Enzyme Linked Immunosorbent Assay (ELISA) (Peprotech, Rocky Hill, New Jersey USA) kits were used to quantify Th1 by assessing TNF-α (M900-M73),IL-2 (M900-M205), and IFN-γ (M900-M98) whereas Th2 (ELS-IL4-001), (IL-4 Ray biotech USA) cytokines within serum as well as in tissue. Measurements were performed according to the manufacture's procedural instructions.

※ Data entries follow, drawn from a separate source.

/-- Whether the design of sagger `g` has left its initial values (R310, R357). -/
def State.designLive (s : State) (g : Nat) : Bool :=
  (s.sag g).released.contains 2 && (s.saggerState g == 2 || s.fired g) && !s.boot.hold && !s.boot.trip

/-- Whether a net has a clock that is phase-locked to CLKREF (R29, R307). -/
def State.coherent (s : State) (g j : Nat) : Bool := decide (s.netSource g j < 4)

/-- The edges counted of a net that is not coherent. -/
def State.edgeCount (s : State) (g j : Nat) : Nat := FMap.get (fun _ => 0) (s.sag g).edges j

/-- The count of edges at which the latest TICK pulse of such a net rises. -/
def State.pulseEdge (s : State) (g j : Nat) : Nat := FMap.get (fun _ => 0) (s.sag g).late j

/-- Whether a boundary has passed whose TICK pulse a net has not had yet (R30, R309). -/
def State.pulseWaits (s : State) (g j : Nat) : Bool := decide (s.edgeCount g j < s.pulseEdge g j)

/-- The tick that a net is in: of one that is not coherent, the tick before until its TICK pulse rises (R309). -/
def State.netTick (s : State) (g j : Nat) : Nat := if s.pulseWaits g j then FMap.get (fun _ => 0) (s.sag g).shown j else s.time.tick

/-- Whether a stream is bound to input port `p` of sagger `g` (R312, R320). -/
def State.inputBound (s : State) (g p : Nat) : Bool :=
  s.wheel.graphs.any (fun x => x.phase != .admitted && x.phase != .stopped && x.edges.any (fun e => !e.ed.analog && !e.stopped
    && e.ed.toPort == p && x.elems.any (fun y => y.el.id == e.ed.to_ && y.unit == 0x6000 + g)))

/-- The words of an input FIFO (R312). -/
def State.inFifo (s : State) (g p : Nat) : List Word := FMap.get (fun _ => []) (s.sag g).fifo p

/-- The key of the open packet of a stream of output port `p`: the stream by its destination and its number there. -/
def packetKey (p : Nat) (e : PlacedEdge) : Nat := (256 * p + e.dst) * 0x10000 + e.num % 0x10000

/-- The words that output port `p` holds (R313): what has not left, for the stream that is furthest behind. -/
def State.outLoad (s : State) (g p : Nat) : Nat :=
  ((s.streamsFrom (0x6000 + g) (16 + p)).map (fun e => (FMap.get (fun _ => []) (s.sag g).pkt (packetKey p e)).length
    + ((s.noc.waiting.filter (fun w => w.1 == e.entry && w.2.src == e.src)).map (fun w => w.2.data.length / 4)).foldl (· + ·) 0)).foldl max 0

/-- FULL of output port `p` (R313). -/
def State.outFull (s : State) (g p : Nat) : Bool := decide (512 ≤ s.outLoad g p)

/-- Trigger input TI `i` as the design sees it at its next edge (R316, R317). -/
def State.tiSees (s : State) (g i : Nat) : Bool :=
  FMap.get (fun _ => 0) (s.sag g).tiMask i == 0 && FMap.get (fun _ => false) (s.sag g).ti i

/-- Pin port `k` as the design sees it (R319, R489): 0 where its pin does not feed it, or belongs to another function than the sagger; else the
level of the pin, which no command brings from before a debounce filter (log entry 118). -/
def State.pinPort (s : State) (g k : Nat) : Bool :=
  let p := 28 * g + k
  if s.inputOf p = some (6, g, k) && s.pinLive p && s.saggerState g == 4 && s.ownSagger g == s.ownPin p then
    (if s.debounce p = 0 then s.pinLevel p else Config.fabricOpen s.freeCtr (.port (708 + k)))
  else false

2.10.3. Statistical analysis

Each of the experiment was carried out in triplicate and the results are expressed as mean ± standard deviation (S.D.). All data were analyzed with the SPSS for windows statistical package (version 20.0, SPSS Institute Inc., Cary, North Carolina). The statistical significance between the four different groups was analyzed by using one way ANOVA test followed by Tukey's multiple comparison tests and the significance level was fixed at p < 0.05.

3. Results

3.1. Effect of sub-acute noise on corticosterone levels

The data are summarized in (Fig. 1) with mean ± S.D. There were no significant changes observed in the corticosterone level between control and control treated with SD of unimmunized or immunized rats. However, noise stress increased the corticosterone levels irrespective of whether unimmunized or immunized. But the treatment with SD to noise stressed group whether immunized or un immunized could maintain the corticosteroid level at normal level during noise stress exposure.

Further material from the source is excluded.